The idea is a simple one: take the indoor camera and put it in a weatherproof casing with an attractive design, bidirectional audio that can be increased through strategically located speakers so that the wall works as a sound amplifier. What is really interesting about this though is not the product per se, but the strategic and accidental route that has led to its creation.

Nest bought Dropcam in June 2014 for $555 million. The company made WiFi-connected cameras that made it very easy to monitor interiors: you just placed the device in whichever room, connected it to the WiFi, and stored recordings of up to one month on the company’s own cloud space. Equipped with motion sensors, a microphone and speakers, it sent an alert to your smartphone when it detected noise or movement. The business model was equally simple: the camera cost $199 (there was a cheaper version with a narrower field of vision and lower resolution that cost $149), while a year’s storage on the cloud cost $199. Some 39% of clients that bought the camera decided to pay for storage as well.

But the acquisition did not go well, due mainly to differing leadership styles that led to mutual accusations between Tony Fadell, who said the team he had bought was not up to scratch, and the logical defense of the company’s founder Greg Duffy, all of which created an uncomfortable environment. After a while, Dropcam’s founder left, describing the whole affair as a big mistake.
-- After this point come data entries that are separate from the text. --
-- ==== Sys2Proof/Machine/Pending.lean ====
section
/-! DEFINITION. The groups with pending work at each unit instance, and its service-unit boundary (chapter 01: R28, R29, R37, R39).
A group has pending work at a unit when some command of the group would take the unit's service unit if the unit chose the
group. -/

namespace Sys2Proof.Machine

open Sys2Proof

/-- A command would take the service unit of instance `u` of class `c`, were group `g` chosen there. -/
def State.takes (s : State) (c u g : Nat) (k : State → Host.Outcome State Fault Refusal) : Bool :=
  match k (s.setUnit c u { s.unit c u with chosen := some (.free g) }) with
  | .next t => (t.groupAt c u).isNone
  | _ => false

/-- Numbers in rising order without repeats. -/
def rising (l : List Nat) : List Nat := l.foldl (fun r g => insertNat g r) []

/-- The live jobs of all WQs: the queue's number, the queue and the job. -/
def State.allJobs (s : State) : List (Nat × Wq × Job) := s.q.wqs.flatMap (fun e => e.2.jobs.map (fun j => (e.1, e.2, j)))

/-- Class 0: a Card lane's admission. -/
def State.cardGroups (s : State) (lane : Nat) : List Nat :=
  rising (((s.net.pkts.filter (fun e => e.2.stage == .admission)).map (fun e => s.groupOf e.2.tenant)).filter (fun g =>
    s.takes 0 lane g (execCardAdmission lane)))

/-- The threads of a half that may take a packet. -/
def State.takers (s : State) (h : Nat) : List Nat := ((List.range 3072).map (fun k => 3072 * h + k)).filter (fun t => s.mayTake 0 t)

/-- Class 1: packets pending for dispatch, while a thread is IDLE to take one, and Welt commands. -/
def State.dispatchGroups (s : State) (h : Nat) : List Nat :=
  let pk := (s.net.pkts.filter (fun e => e.2.stage == .dispatch && e.2.half == h)).map (fun e => s.groupOf e.2.tenant)
  let wc := (s.welt.cmds.filter (fun c => s.takes 1 h (s.groupOf (s.volTenant c.vol)) (execCommandStart c.id))).map
    (fun c => s.groupOf (s.volTenant c.vol))
  rising ((if pk.isEmpty || (s.takers h).isEmpty then [] else pk) ++ wc)

/-- Class 3: bursts of a sub-channel that can proceed. -/
def State.dramGroups (s : State) (u : Nat) : List Nat :=
  rising ((s.dram.bursts.filter (fun b => dramUnit b.chan b.sub == u && s.burstReady b)).map (fun b => b.group))

/-- R229, R277: the group that a job's host data is charged to: of a storage command that of its volume's tenant. -/
def State.jobGroup (s : State) (e : Nat × Wq × Job) : Nat :=
  s.groupOf (if e.2.1.type = qtStorage ∧ s.isAdmin e.1 e.2.1 = false then s.volTenant (jobVol e.2.2) else e.2.1.tenant)

/-- Class 4: ring reads, and the reads and writes of jobs and deliveries in host memory. -/
def State.hostGroups (s : State) (h : Nat) : List Nat :=
  let rings := ((s.q.wqs.filter (fun e => e.2.home == h && !e.2.ringLoc)).map (fun e => s.groupOf e.2.tenant)).filter (fun g =>
    s.takes 4 h g (execWqeFetch h false g))
  let jobs := (s.allJobs.filter (fun e =>
    let n := e.1
    let f := e.2.2.first
    e.2.1.home == h && !e.2.1.ringLoc &&
      [execNetTxSend n f, execPeerWrite n f, execPeerRead n f, execRead n f, execWrite n f, execCompare n f].any (fun k =>
        s.takes 4 h (s.jobGroup e) k))).map (fun e => s.jobGroup e)
  let out := s.net.pkts.filterMap (fun e => match s.nextWord e.1 0x11 with
    | some (_, _, w) => (s.wq? (w % 65536)).bind (fun q =>
        if s.takes 4 h (s.groupOf q.tenant) (execToHostq e.1) then some (s.groupOf q.tenant) else none)
    | none => none)
  rising (rings ++ jobs ++ out)

/-- Class 5: requests of PEER jobs, deliveries into peer windows, backing commands of local volumes, and the device accesses of
threads (tenant 0). -/
def State.eyeGroups (s : State) (p : Nat) : List Nat :=
  let jobs := (s.allJobs.filter (fun e =>
    [execPeerWrite e.1 e.2.2.first, execPeerRead e.1 e.2.2.first, execPeerSend e.1 e.2.2.first].any (fun k =>
      s.takes 5 p (s.groupOf e.2.1.tenant) k))).map (fun e => s.groupOf e.2.1.tenant)
  let pk := (s.net.pkts.filter (fun e => s.takes 5 p (s.groupOf e.2.tenant) (execToPeer e.1))).map (fun e => s.groupOf e.2.tenant)
  let cm := (s.welt.cmds.filter (fun c => [execBackingIssue c.id 1, execFlushIssue c.id].any (fun k =>
      s.takes 5 p (s.groupOf (s.volTenant c.vol)) k))).map
    (fun c => s.groupOf (s.volTenant c.vol))
  let cj := (s.cipher.jobs.filter (fun j => s.takes 5 p (s.groupOf j.tenant) (execCipherJobComplete j.id))).map
    (fun j => s.groupOf j.tenant)
  let dv := (s.mules.threads.filter (fun e => e.2.portWait == some p && s.ts e.1 == tsRun)).map (fun _ => s.groupOf 0)
  rising (jobs ++ pk ++ cm ++ cj ++ dv)

/-- The groups whose work could use the next service unit of an instance of a class. -/
def State.workGroups (s : State) (c u : Nat) : List Nat :=
  match c with
  | 0 => s.cardGroups u
  | 1 => s.dispatchGroups u
  | 2 => s.cipherGroups u
  | 3 => s.dramGroups u
  | 4 => s.hostGroups u
  | _ => s.eyeGroups u

/-- The groups with pending work at an instance of a class, those that owe it service units among them. -/
def State.pendingGroups (s : State) (c u : Nat) : List Nat := rising (s.workGroups c u ++ s.owingGroups c u)

/-- How many unit instances a class has: Card lanes, dispatchers, engines, sub-channels, host-link engines, Eyelet ports. -/
def unitsIn (c : Nat) : Nat :=
  match c with
  | 0 => 10 | 1 => 2 | 2 => 544 | 3 => 36 | 4 => 2 | 5 => 4 | _ => 0

/-- R364, R369, R370: maintenance of a sub-channel is due in the present SYSTEM turn: a refresh that a bank owes or a targeted
refresh while the turn has room for a command, a write-back or a patrol read while its data bus has room for a burst. -/
def State.maintDue (s : State) (c u : Nat) : Bool :=
  let (i, sub) := (u / 2, u % 2)
  c == 3 && s.systemTurn i && s.chMaintains i &&
    (decide (s.maintUsed i sub < s.maintLimit) && (List.range 32).any (fun b => s.bankExists i b &&
        (decide (0 < (s.accrue i (s.bank i sub b)).owed) || !(s.bank i sub b).victims.isEmpty)) ||
     s.scrubRoom i sub && (s.dram.writebacks.any (fun w => w.head? == some i && w.getD 1 0 == sub) || s.patrolDue i sub))

/-- R30: the service unit that began at the instance still runs: a block of a cipher engine, whose end is a boundary of its own
(CIPHER_BLOCK_DONE). -/
def State.unitBusy (s : State) (c u : Nat) : Bool := c == 2 && (AMap.get? s.cipher.engines u).isSome

/-- R39: a service-unit boundary of a unit instance. `background` says that it has background work (R41). While a service unit still
runs there is no boundary (R30). -/
def execServiceUnitBoundary (c u : Nat) (background : Bool) (s : State) : Host.Outcome State Fault Refusal :=
  if u < unitsIn c ∧ s.unitBusy c u = false then .next (s.serviceBoundary c u (s.pendingGroups c u) background (s.maintDue c u))
  else .next s

end Sys2Proof.Machine
end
Meanwhile, the product had been rebranded as Nest Cam, while users of the Dropcam app were invited to download the Nest app.

So what is the really important thing that has been added to the Nest Cam Outdoors? It may not be visible in the design, but it is certainly what gives it the greatest added value: Google’s image recognition technology, based on machine learning. False alarms were one of the major weaknesses of the camera, so Google has combined its computerized vision technology and machine learning to estimate, with a reasonable degree of certainty, when movement is an insect walking across the screen, an animal or car nearby, or a person.

It’s also interesting the way the whole thing has come together: Dropcam provides technology through a difficult acquisition, Nest comes up with its usual excellent design and manufacture, and Google, which owns Nest (although the company has trumpeted its independence), contributes a layer of artificial intelligence that could end up providing an important differential value for a product in a highly competitive category.

There are any number of security cameras out there. In a market dominated by competitors that also offer a range of other security-related services such as alarms or guards, we now have an amateur offering cheap cameras that can be installed by the user. In between the two markets, there may be niches available, assuming the device doesn’t give false alarms and provides a reasonable level of security. In any event, what all this shows is that once again, the use of artificial intelligence makes a big difference.

(En español, aquí)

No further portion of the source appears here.